20 Jan 2026

Gym Membership Syndrome: Why Adherence Is the Key Battleground in 2026

Every January, gyms fill with motivated newcomers, only for attendance to drop off a few months later—a pattern that offers a clear warning for healthcare as adoption of wearable health devices accelerates. Despite growing enthusiasm and bold ambitions, including a federal vision to bring health-focused wearables like smartwatches and continuous glucose monitors (CGMs) to every American within four years, access alone does not guarantee meaningful or lasting health improvement. Just as gym memberships fail without sustained engagement, wearables often lose users long before they deliver clinical value.


Real-world data show striking parallels. Roughly half of gym members quit within six months, and wearable adherence follows a similar trajectory. About 30% of users abandon devices and nearly 70% stop using health apps after initial engagement.

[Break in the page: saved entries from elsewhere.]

-- ==== Sys2Proof/Machine/Ops.lean ====
section
/-! DEFINITION. The named operations every block's rules are written with: reading and updating one port, slot,
channel, record, parameter or counter; timers; the outputs. -/

namespace Sys2Proof.Machine

/-! ## Tables of a fixed size -/

/-- The entry of a table at an index. -/
def vget {α : Type} {n : Nat} (v : Vector α n) (i : Fin n) : α := v[i.val]'i.isLt

/-- A table with one entry replaced. -/
def vset {α : Type} {n : Nat} (v : Vector α n) (i : Fin n) (x : α) : Vector α n := v.set i.val x i.isLt

/-! ## Ports and slots -/

/-- The value of a port. -/
def PerPort.get {α : Type} (t : PerPort α) : Port → α
  | .a => t.a
  | .b => t.b

/-- The value of a port replaced. -/
def PerPort.set {α : Type} (t : PerPort α) (p : Port) (x : α) : PerPort α :=
  match p with
  | .a => { t with a := x }
  | .b => { t with b := x }

/-- The value of a slot. -/
def PerSlot.get {α : Type} (t : PerSlot α) : Slot → α
  | .zero => t.zero
  | .one => t.one

/-- The value of a slot replaced. -/
def PerSlot.set {α : Type} (t : PerSlot α) (n : Slot) (x : α) : PerSlot α :=
  match n with
  | .zero => { t with zero := x }
  | .one => { t with one := x }

end Sys2Proof.Machine

namespace Sys2Proof

/-- The other port. -/
def Port.other : Port → Port
  | .a => .b
  | .b => .a

/-- The other slot. -/
def Slot.other : Slot → Slot
  | .zero => .one
  | .one => .zero

/-- The port's number on the wire: 1 for A, 2 for B (section 11.2). -/
def Port.code : Port → Nat
  | .a => 1
  | .b => 2

/-- The slot's number. -/
def Slot.number : Slot → Nat
  | .zero => 0
  | .one => 1

/-- The voice channel of a slot (R146). -/
def Slot.chan : Slot → Machine.Chan
  | .zero => 0
  | .one => 1

end Sys2Proof

namespace Sys2Proof.Machine

/-- Whether a port is in a set. -/
def PortSet.has (t : PortSet) : Port → Bool
  | .a => t.a
  | .b => t.b

/-- A set with one port put in or taken out. -/
def PortSet.put (t : PortSet) (p : Port) (b : Bool) : PortSet :=
  match p with
  | .a => { t with a := b }
  | .b => { t with b := b }

/-- Whether a set holds no port. -/
def PortSet.isEmpty (t : PortSet) : Bool := !t.a && !t.b

/-- The ports of a set, A before B. -/
def PortSet.toList (t : PortSet) : List Port := (if t.a then [.a] else []) ++ (if t.b then [.b] else [])

/-- How many ports a set holds. -/
def PortSet.card (t : PortSet) : Nat := t.a.toNat + t.b.toNat

/-- A set's mask byte: bit 0 for A, bit 1 for B (section 11.2). -/
def PortSet.mask (t : PortSet) : Nat := t.a.toNat + 2 * t.b.toNat

/-! ## Updating one block -/

/-- The Block Framer updated. -/
def onBf (f : Framer → Framer) (s : State) : State := { s with bf := f s.bf }
/-- The Line Supervisor updated. -/
def onLs (f : Supervisor → Supervisor) (s : State) : State := { s with ls := f s.ls }
/-- The budget record updated. -/
def onLbu (f : Budget → Budget) (s : State) : State := { s with lbu := f s.lbu }
/-- The Match Engine updated. -/
def onMe (f : MatchEngine → MatchEngine) (s : State) : State := { s with me := f s.me }
/-- The Queue Manager updated. -/
def onQm (f : QueueManager → QueueManager) (s : State) : State := { s with qm := f s.qm }
/-- The Phone Port Unit updated. -/
def onPpu (f : PhoneUnit → PhoneUnit) (s : State) : State := { s with ppu := f s.ppu }
/-- The Call Controller updated. -/
def onCc (f : CallController → CallController) (s : State) : State := { s with cc := f s.cc }
/-- The Media Unit updated. -/
def onMdu (f : MediaUnit → MediaUnit) (s : State) : State := { s with mdu := f s.mdu }
/-- The Fault Unit updated. -/
def onFu (f : FaultUnit → FaultUnit) (s : State) : State := { s with fu := f s.fu }
/-- The Directive Unit updated. -/
def onDu (f : DirectiveUnit → DirectiveUnit) (s : State) : State := { s with du := f s.du }
/-- The Test Responder updated. -/
def onTr (f : TestResponder → TestResponder) (s : State) : State := { s with tr := f s.tr }
/-- The clock's phase updated. -/
def onClock (f : Clock → Clock) (s : State) : State := { s with clock := f s.clock }
/-- The outputs updated. -/
def onOut (f : Outputs → Outputs) (s : State) : State := { s with out := f s.out }

/-! ## One port, slot, channel, record, parameter, counter -/

/-- A port of the Phone Port Unit. -/
def State.port (s : State) (p : Port) : PortUnit := s.ppu.ports.get p

/-- A port of the Phone Port Unit updated. -/
def onPort (p : Port) (f : PortUnit → PortUnit) : State → State :=
  onPpu fun u => { u with ports := u.ports.set p (f (u.ports.get p)) }

/-- A slot record of the Call Table. -/
def State.call (s : State) (n : Slot) : CallSlot := s.cc.slots.get n

/-- A slot record updated. -/
def onCall (n : Slot) (f : CallSlot → CallSlot) : State → State :=
  onCc fun c => { c with slots := c.slots.set n (f (c.slots.get n)) }

/-- A slot of the Media Unit. -/
def State.media (s : State) (n : Slot) : MediaSlot := s.mdu.slots.get n

/-- A slot of the Media Unit updated. -/
def onMedia (n : Slot) (f : MediaSlot → MediaSlot) : State → State :=
  onMdu fun u => { u with slots := u.slots.set n (f (u.slots.get n)) }

/-- A port of the Media Unit. -/
def State.mediaPort (s : State) (p : Port) : MediaPort := s.mdu.ports.get p

/-- A port of the Media Unit updated. -/
def onMediaPort (p : Port) (f : MediaPort → MediaPort) : State → State :=
  onMdu fun u => { u with ports := u.ports.set p (f (u.ports.get p)) }

/-- A channel of the framer. -/
def State.chan (s : State) (c : Chan) : Channel := vget s.bf.channels c

/-- A channel of the framer updated. -/
def onChan (c : Chan) (f : Channel → Channel) : State → State :=
  onBf fun b => { b with channels := vset b.channels c (f (vget b.channels c)) }

/-- A fault record (R168). -/
def State.fault (s : State) (k : FaultKind) : FaultRecord := vget s.fu.records k.index

/-- A fault record replaced. -/
def setRec (k : FaultKind) (r : FaultRecord) : State → State :=
  onFu fun u => { u with records := vset u.records k.index r }

/-- Whether a condition is active (R168). -/
def State.isActive (s : State) (k : FaultKind) : Bool := (s.fault k).active

/-- A parameter's stored value (R209). -/
def State.param (s : State) (p : Param) : Nat := vget s.du.params p.index

/-- A parameter's stored value replaced (R209). -/
def setParam (p : Param) (v : Nat) : State → State :=
  onDu fun d => { d with params := vset d.params p.index v }

/-- A counter's value (R210). -/
def State.counter (s : State) (c : Counter) : Nat := vget s.counters c

/-- A counter increased by `k`, saturating at 32 bits (00_scope.md, Counters and time). -/
def bumpBy (c : Counter) (k : Nat) (s : State) : State :=
  { s with counters := vset s.counters c (satAdd Config.max32 (vget s.counters c) k) }

/-- A counter increased by one. -/
def bump (c : Counter) : State → State := bumpBy c 1

/-- Apply a change only when a condition holds. -/
def whenever (b : Bool) (f : State → State) (s : State) : State := if b then f s else s

/-! ## Timers (section 2.1) -/

/-- A timer of `ms` milliseconds, started. -/
def startMs (ms : Nat) : Timer := { limit := ms, elapsed := 0 }

/-- A timer of `sec` seconds, started. -/
def startSec (sec : Nat) : Timer := startMs (1000 * sec)

/-- A timer one tick later. -/
def Timer.tick (t : Timer) : Timer := { t with elapsed := t.elapsed + 1 }

/-- Whether a running timer has reached its limit. -/
def timerDue (t : Option Timer) : Bool :=
  match t with
  | some t => t.limit ≤ t.elapsed
  | none => false

/-- The seconds a running timer has left: the whole seconds, and one more for a part of a second where the free value
`Config.partSecond` says so (log entry 9). -/
def Timer.remaining (t : Timer) : Nat :=
  let left := t.limit - t.elapsed
  left / 1000 + (left % 1000 != 0 && Config.partSecond left).toNat

/-! ## Outputs (log entry 4) -/

/-- A message sent to the transceiver (R20). -/
def sendXcvr (m : XcvrMsg) : State → State := onOut fun o => { o with xcvr := o.xcvr ++ [m] }

/-- A line block emitted to the transceiver (R52). -/
def sendBlock (b : Bytes) : State → State := onOut fun o => { o with line := o.line ++ [b] }

/-- A frame sent on the home port (R91). -/
def sendHome (f : Bytes) : State → State := onOut fun o => { o with home := o.home ++ [f] }

end Sys2Proof.Machine
end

Among people with chronic conditions—the group most likely to benefit—drop-off rates can reach as high as 98%. This underscores a critical truth for health plans approaching 2026: the real challenge is not device distribution, but long-term adherence.


CGMs illustrate this gap clearly. While pharmacy-based access has expanded availability, adherence remains weak, with one-year usage rates hovering around 48% for commercially insured patients and 64% for Medicare beneficiaries. In contrast, CGMs distributed through durable medical equipment (DME) channels—where education, onboarding, and follow-up support are stronger—see markedly higher adherence. Without these supports, health plans face a costly “leaky bucket,” investing heavily in devices that members stop using before benefits materialize.


To avoid this, health plans must rethink their approach. Sustained adherence begins at prescription, with clear expectations, tailored education, and immediate access to support. But onboarding alone is insufficient. Long-term success requires ongoing, human-centered coaching and proactive engagement that anticipates challenges and reinforces behavior change. This level of support depends on partnerships with organizations that can integrate device data, clinical records, social determinants, and engagement history to intervene before disengagement occurs.


As scrutiny around digital health outcomes intensifies, health plans will need to align incentives with retention rather than volume. Value-based models that reward sustained use, provider follow-up, and redesigned distribution pathways—potentially blending pharmacy convenience with DME-level support—will be key. In 2026, success will not be measured by how many people receive CGMs, but by how many are still using them months later and achieving better health outcomes. That shift—from access to adherence—is what separates “gym membership syndrome” from real, lasting behavior change.